An ICO (Initial Coin Offering) is a genuine utility token based on ERC20 (Ethereum) that is offered by its investors in the crowdsale, complete with various features. Flexion token holders will get exclusive benefits like revenue. The system will save the FXN Balance wallet data every month on date. And the user will share the revenue based on the balance stored in the Flexion token in the Flexion Exchange wallet. Based on the token earnings, the system will credit the balance in your reward wallet.

Why you should buy flex tokens

Flexion represents a solid investment opportunity for investors looking to accumulate wealth over a period of time. This is not a get-rich-quick scheme or an overnight money-making opportunity. Investors who buy tokens and hold them long-term will achieve outstanding results and returns on their investment.

An experienced management team with experience in running a successful company.

All traders ask for minimal trading fees. We have no trading fee.

24 hour customer support.

Token details

The Flexion Token (FXN) is built with an ERC20 token based on the Ethereum blockchain technology. Flexion (FXN) supports all Ethereum wallets.

About the FLEXION exchange

We provide 0% trading fee at the time of launch of the exchange. A customer who buys 100k FLEXION tokens will get 50% trading fee and this will be permanent.

Forex trading will be provided on the FLEXION exchange. The client will get a trading platform with 500 tokens. The minimum amount to buy Flexion Tokens will be 500 FXN and after that you will be able to use Ethereum to buy Flexion Tokens. In each new phase it will increase.

We strive to provide a fast and secure trading experience to our clients in BTC, ETH and FXN

Token Allocation:

ICOs: 53%

Reserve: 30%

Presale: 5%

Bonus distribution: 5%

Team: 5%

Sign Up / Referral Program: 2%


We provide 1/2 trading fee compared to other exchanges.

We support fiat currencies on one platform.

We have reduced coin listing fees by up to 80% compared to other exchanges.

A first-time customer who purchased 100,000 tokens in a pre-sale will receive a 50% discount on trading fees for life

Customer is very valuable to us and we provide 20% profit to our customers.

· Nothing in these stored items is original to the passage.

theorem beginChunk_kept {a' : State} {off : Nat} {data : List Byte} {port : Nat} {tag : Nat} {s : State} (hk : Kept a' s) :
    Kept a' (beginChunk off data port tag s) := by
  unfold beginChunk
  apply Kept.ite
  · with_reducible apply endCommand_kept
    exact hk
  · lift_lets
    intro x0
    clear_value x0
    intro x1
    have h2 : Kept a' x1 := by
      subst x1
      with_reducible refine Kept.mk' rfl rfl rfl rfl rfl rfl rfl rfl rfl rfl ?_
      exact hk
    clear_value x1
    with_reducible apply startOp_kept
    with_reducible refine Kept.mk' rfl rfl rfl rfl rfl rfl rfl rfl rfl rfl ?_
    exact h2

theorem stopHeader_kept {a' : State} {k : Nat} {port : Nat} {tag : Nat} {s : State} (hk : Kept a' s) :
    Kept a' (stopHeader k port tag s) := by
  unfold stopHeader
  with_reducible apply beginHeaderWrite_kept
  with_reducible apply endCommand_kept
  with_reducible refine Kept.mk' rfl rfl rfl rfl rfl rfl rfl rfl rfl rfl ?_
  exact hk

theorem wrClamped_kept {a' : State} {die : Nat} {f : Fld} {v : Nat} {s : State} (hk : Kept a' s) :
    Kept a' (wrClamped die f v s) := by
  unfold wrClamped
  with_reducible apply State.wr_kept
  exact hk

theorem loadDefaults_kept {a' : State} {d : RSlot} {s : State} (hk : Kept a' s) :
    Kept a' (loadDefaults d s) := by
  unfold loadDefaults
  lift_lets
  intro x0
  have h1 : Kept a' x0 := by
    subst x0
    with_reducible apply Kept.keepRegs
    exact hk
  clear_value x0
  with_reducible apply Kept.foldl
  · intro t2 y3 h4
    apply Kept.ite
    · exact h4
    · with_reducible apply State.wrR_kept
      exact h4
  · exact h1

theorem heldShock_kept {a' : State} {s : State} (hk : Kept a' s) :
    Kept a' (heldShock s) := by
  unfold heldShock
  apply Kept.ite
  · with_reducible apply onGroups_kept
    · intro y0 t1 h2
      with_reducible apply modFmt_kept
      with_reducible apply State.wrC_kept
      exact h2
    · exact hk
  · exact hk

theorem spdEvaluate_kept {a' : State} {s : State} (hk : Kept a' s) :
    Kept a' (spdEvaluate s) := by
  unfold spdEvaluate
  lift_lets
  intro x0
  clear_value x0
  intro x1
  clear_value x1
  intro x2
  clear_value x2
  intro x3
  have h4 : Kept a' x3 := by
    subst x3
    with_reducible apply State.wrC_kept
    exact hk
  clear_value x3
  intro x5
  clear_value x5
  intro x6
  clear_value x6
  intro x7
  have h8 : Kept a' x7 := by
    subst x7
    apply Kept.ite
    · with_reducible apply modSpin_kept
      exact h4
    · exact h4
  clear_value x7
  intro x9
  have h10 : Kept a' x9 := by
    subst x9
    with_reducible apply modSpin_kept
    exact h8
  clear_value x9
  apply Kept.ite
  · apply Kept.ite
    · with_reducible apply State.wrC_kept
      exact h10
    · with_reducible apply State.wrC_kept
      with_reducible apply State.wrC_kept
      exact h10
  · apply Kept.ite
    · with_reducible apply State.wrC_kept
      exact h8
    · exact h8

theorem firstCeiling_kept {a' : State} {s : State} (hk : Kept a' s) :
    Kept a' (firstCeiling s) := by
  unfold firstCeiling
  apply Kept.ite
  · exact hk
  · with_reducible apply spdEvaluate_kept
    with_reducible apply modSpin_kept
    exact hk

theorem loadBoard_kept {a' : State} {b : Board} {s : State} (hk : Kept a' s) :
    Kept a' (loadBoard b s) := by
  unfold loadBoard
  lift_lets
  intro x0
  clear_value x0
  intro x1
  have h2 : Kept a' x1 := by
    subst x1
    with_reducible apply Kept.foldl
    · intro t3 y4 h5
      with_reducible apply State.wrC_kept
      exact h5
    · with_reducible refine Kept.mk' rfl rfl rfl rfl rfl rfl rfl rfl rfl rfl ?_
      exact hk
  clear_value x1
  with_reducible apply heldShock_kept
  with_reducible apply firstCeiling_kept
  with_reducible apply Kept.foldl
  · intro t6 y7 h8
    with_reducible apply State.wrC_kept
    exact h8
  · exact h2

theorem applyRecord_kept {a' : State} {d : RSlot} {r : SetRec} {s : State} (hk : Kept a' s) :
    Kept a' (applyRecord d r s) := by
  unfold applyRecord
  split
  · rename_i z0 z1 z2
    split
    · rename_i z3 z4 z5
      apply Kept.ite
      · with_reducible apply loadBoard_kept
        exact hk
      · exact hk
    · rename_i z6 z7
      exact hk
  · rename_i z8 z9 z10 z11 z12
    with_reducible apply Kept.foldl
    · intro t13 y14 h15
      split
      · rename_i z16 z17 z18 z19 z20 z21
        apply Kept.ite
        · lift_lets
          intro x22
          have h23 : Kept a' x22 := by
            subst x22
            with_reducible apply wrClamped_kept
            exact h15
          clear_value x22
          intro x24
          have h25 : Kept a' x24 := by
            subst x24
            with_reducible apply State.wrR_kept
            exact h23
          clear_value x24
          intro x26
          have h27 : Kept a' x26 := by
            subst x26
            with_reducible apply wrClamped_kept
            exact h25
          clear_value x26
          intro x28
          have h29 : Kept a' x28 := by
            subst x28
            with_reducible apply wrClamped_kept
            exact h27
          clear_value x28
          with_reducible apply State.wrR_kept
          exact h29
        · with_reducible apply raise_kept
          exact h15
    · exact hk
  · rename_i z30 z31 z32 z33 z34
    exact hk
  · rename_i z35 z36 z37
    split
    · rename_i z38 z39 z40 z41 z42
      with_reducible apply State.wrR_kept
      with_reducible apply State.wrR_kept
      with_reducible apply State.wrR_kept
      exact hk
    · rename_i z43 z44
      exact hk
  · rename_i z45 z46 z47 z48 z49 z50
    apply Kept.ite
    · with_reducible apply Kept.foldl
      · intro t51 y52 h53
        apply Kept.ite
        · exact h53
        · with_reducible apply wrClamped_kept
          exact h53
      · exact hk
    · with_reducible apply raise_kept
      exact hk
  · rename_i z54 z55 z56 z57 z58 z59 z60
    with_reducible apply raise_kept
    exact hk

theorem checkDomains_kept {a' : State} {d : RSlot} {s : State} (hk : Kept a' s) :
    Kept a' (checkDomains d s) := by
  unfold checkDomains
  with_reducible apply Kept.foldl
  · intro t0 y1 h2
    apply Kept.ite
    · with_reducible apply raise_kept
      with_reducible apply State.wrR_kept
      exact h2
    · exact h2
  · exact hk

theorem checkWindows_kept {a' : State} {d : RSlot} {s : State} (hk : Kept a' s) :
    Kept a' (checkWindows d s) := by
  unfold checkWindows
  lift_lets
  intro x0
  clear_value x0
  with_reducible apply Kept.foldl_fst
  · intro y1 y2 h3
    lift_lets
    intro x4
    have h5 : Kept a' x4 := by
      subst x4
      apply Kept.ite
      · with_reducible apply State.wrR_kept
        exact h3
      · exact h3
    clear_value x4
    intro x6
    clear_value x6
    intro x7
    clear_value x7
    intro x8
    have h9 : Kept a' x8 := by
      subst x8
      with_reducible apply State.wrR_kept
      exact h5
    clear_value x8
    intro x10
    clear_value x10
    apply Kept.ite_fst
    · dsimp only
      exact h9
    · apply Kept.ite_fst
      · dsimp only
        with_reducible apply raise_kept
        with_reducible apply State.wrR_kept
        exact h9
      · dsimp only
        exact h9
  · dsimp only
    exact hk

theorem checkZones_kept {a' : State} {d : RSlot} {s : State} (hk : Kept a' s) :
    Kept a' (checkZones d s) := by
  unfold checkZones
  with_reducible apply Kept.foldl
  · intro t0 y1 h2
    split
    · rename_i z3 z4 z5 z6
      with_reducible apply raise_kept
      exact h2
    · rename_i z7 z8 z9 z10 z11 z12
      apply Kept.ite
      · exact h2
      · with_reducible apply raise_kept
        exact h2
    · rename_i z13 z14 z15 z16
      exact h2
  · exact hk

theorem readSettings_kept {a' : State} {s : State} (hk : Kept a' s) :
    Kept a' (readSettings s) := by
  unfold readSettings
  with_reducible apply Kept.foldl
  · intro t0 y1 h2
    with_reducible apply quadRead_kept
    exact h2
  · exact hk

theorem showAdmit_kept {a' : State} {s : State} (hk : Kept a' s) :
    Kept a' (showAdmit s) := by
  unfold showAdmit
  with_reducible apply Kept.foldl
  · intro t0 y1 h2
    apply Kept.ite
    · with_reducible apply State.wrR_kept
      with_reducible apply State.wrR_kept
      with_reducible apply State.wrR_kept
      exact h2
    · exact h2
  · exact hk

theorem copySeverities_kept {a' : State} {d : RSlot} {s : State} (hk : Kept a' s) :
    Kept a' (copySeverities d s) := by
  unfold copySeverities
  with_reducible apply Kept.foldl
  · intro t0 y1 h2
    with_reducible apply Kept.modCurd
    · intro y3 y4
      exact y4
    · exact h2
  · exact hk

theorem loadPressTables_kept {a' : State} {img : SlotImage} {s : State} (hk : Kept a' s) :
    Kept a' (loadPressTables img s) := by
  unfold loadPressTables
  with_reducible apply Kept.foldl
  · intro t0 y1 h2
    with_reducible apply Kept.foldl
    · intro t3 y4 h5
      with_reducible apply Kept.setWord
      exact h5
    · exact h2
  · exact hk

theorem paInit_kept {a' : State} {g : Nat} {s : State} (hk : Kept a' s) :
    Kept a' (paInit g s) := by
  unfold paInit
  lift_lets
  intro x0
  have h1 : Kept a' x0 := by
    subst x0
    with_reducible apply Kept.foldl
    · intro t2 y3 h4
      with_reducible apply Kept.emit
      exact h4
    · exact hk
  clear_value x0
  intro x5
  have h6 : Kept a' x5 := by
    subst x5
    with_reducible apply Kept.emit
    exact h1
  clear_value x5
  with_reducible apply modFmt_kept
  exact h6

theorem loadSettings_kept {a' : State} {d : RSlot} {k : Nat} {c : Settings} {s : State} (hk : Kept a' s) :
    Kept a' (loadSettings d k c s) := by
  unfold loadSettings
  lift_lets
  intro x0
  have h1 : Kept a' x0 := by
    subst x0
    with_reducible apply loadDefaults_kept
    with_reducible apply State.wrR_kept
    with_reducible apply State.wrR_kept
    exact hk
  clear_value x0
  intro x2
  have h3 : Kept a' x2 := by
    subst x2
    with_reducible apply Kept.foldl
    · intro t4 y5 h6
      with_reducible apply applyRecord_kept
      exact h6
    · exact h1
  clear_value x2
  intro x7
  have h8 : Kept a' x7 := by
    subst x7
    apply Kept.ite
    · with_reducible apply Kept.foldl
      · intro t9 y10 h11
        with_reducible apply State.wrR_kept
        exact h11
      · exact h3
    · exact h3
  clear_value x7
  intro x12
  have h13 : Kept a' x12 := by
    subst x12
    with_reducible apply checkZones_kept
    with_reducible apply checkWindows_kept
    with_reducible apply checkDomains_kept
    exact h8
  clear_value x12
  intro x14
  clear_value x14
  intro x15
  have h16 : Kept a' x15 := by
    subst x15
    with_reducible apply showAdmit_kept
    with_reducible refine Kept.mk' rfl rfl rfl rfl rfl rfl rfl rfl rfl rfl ?_
    exact h13
  clear_value x15
  intro x17
  have h18 : Kept a' x17 := by
    subst x17
    with_reducible apply copySeverities_kept
    exact h16
  clear_value x17
  intro x19
  have h20 : Kept a' x19 := by
    subst x19
    split
    · rename_i z21 z22 z23
      with_reducible apply loadPressTables_kept
      exact h18
    · rename_i z24 z25
      exact h18
  clear_value x19
  apply Kept.ite
  · with_reducible apply onGroups_kept
    · intro y26 t27 h28
      with_reducible apply modFmt_kept
      with_reducible apply paInit_kept
      exact h28
    · exact h20
  · exact h16

theorem buildPools_kept {a' : State} {d : RSlot} {s : State} (hk : Kept a' s) :
    Kept a' (buildPools d s) := by
  unfold buildPools
  refine showPools_kept (modVat_kept (Kept.foldl (fun t p h => ?_) hk))
  exact State.wrR_kept (State.wrR_kept (State.wrR_kept h))

theorem releaseEngine_kept {a' : State} {d : RSlot} {i : Nat} {s : State} (hk : Kept a' s) :
    Kept a' (releaseEngine d i s) := by
  unfold releaseEngine
  lift_lets
  intro x0
  have h1 : Kept a' x0 := by
    subst x0
    with_reducible apply enterVector_kept
    with_reducible apply modEng_kept
    exact hk
  clear_value x0
  apply Kept.ite
  · with_reducible apply setEngState_kept
    exact h1
  · exact h1

theorem releaseDie_kept {a' : State} {d : RSlot} {s : State} (hk : Kept a' s) :
    Kept a' (releaseDie d s) := by
  unfold releaseDie
  lift_lets
  intro x0
  have h1 : Kept a' x0 := by
    subst x0
    with_reducible apply buildPools_kept
    with_reducible apply caveEnableNow_kept
    with_reducible apply modCave_kept
    with_reducible apply State.wrR_kept
    with_reducible apply State.wrR_kept
    exact hk
  clear_value x0
  intro x2
  have h3 : Kept a' x2 := by
    subst x2
    with_reducible apply Kept.foldl
    · intro t4 y5 h6
      with_reducible apply releaseEngine_kept
      exact h6
    · exact h1
  clear_value x2
  with_reducible apply setPhase_kept
  exact h3

theorem showStep_kept {a' : State} {d : RSlot} {k : Nat} {s : State} (hk : Kept a' s) :
    Kept a' (showStep d k s) := by
  unfold showStep
  with_reducible apply State.wrR_kept
  with_reducible apply State.wrR_kept
  exact hk

theorem newStep_kept {a' : State} {_kind : Nat} {_src : Nat} {_data : Nat} {s : State} (hk : Kept a' s) :
    Kept a' (newStep _kind _src _data s) := by
  unfold newStep
  apply Kept.ite
  · exact hk
  · lift_lets
    intro x0
    clear_value x0
    with_reducible apply inStep_kept
    · intro y1 t2 h3
      with_reducible apply showStep_kept
      with_reducible apply modStep_kept
      exact h3
    · exact hk

theorem takeRpt_kept {a' : State} {g : Nat} {p : Msg → Bool} {s : State} (hk : Kept a' s) :
    Kept a' (takeRpt g p s) := by
  unfold takeRpt
  with_reducible apply inStep_kept
  · intro y0 t1 h2
    split
    · rename_i z3 z4 z5
      with_reducible apply takeMsg_kept
      exact h2
    · rename_i z6 z7
      exact h2
  · with_reducible apply newStep_kept
    exact hk

theorem modBudget_kept {a' : State} {f : Budget → Budget} {s : State} (hk : Kept a' s) :
    Kept a' (modBudget f s) := by
  unfold modBudget
  with_reducible refine Kept.mk' rfl rfl rfl rfl rfl rfl rfl rfl rfl rfl ?_
  exact hk

theorem showTemp_kept {a' : State} {i : Nat} {s : State} (hk : Kept a' s) :
    Kept a' (showTemp i s) := by
  unfold showTemp
  with_reducible apply wrAll_kept
  exact hk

We also provide 24×7 customer support

Features of Flexion Exchange

Flexion is a digital currency exchange, we provide 0% trading fee for 6 months during the launch of the exchange

A user who buys 1 lakh flex tokens will get 50% trading fee and this will be the permanent

Flexion Exchange provides cryptocurrency trading with Forex trading.

Share for token holder

Complete privacy system

We use the latest technology in our cryptocurrency trading platform

A unique operating system

A user can do one million transactions per second

We provide highly leveraged futures trading.

User can track digital as well as fiat currency.

Get 50% trade discount for first link.

Customer will get 24×7 customer support.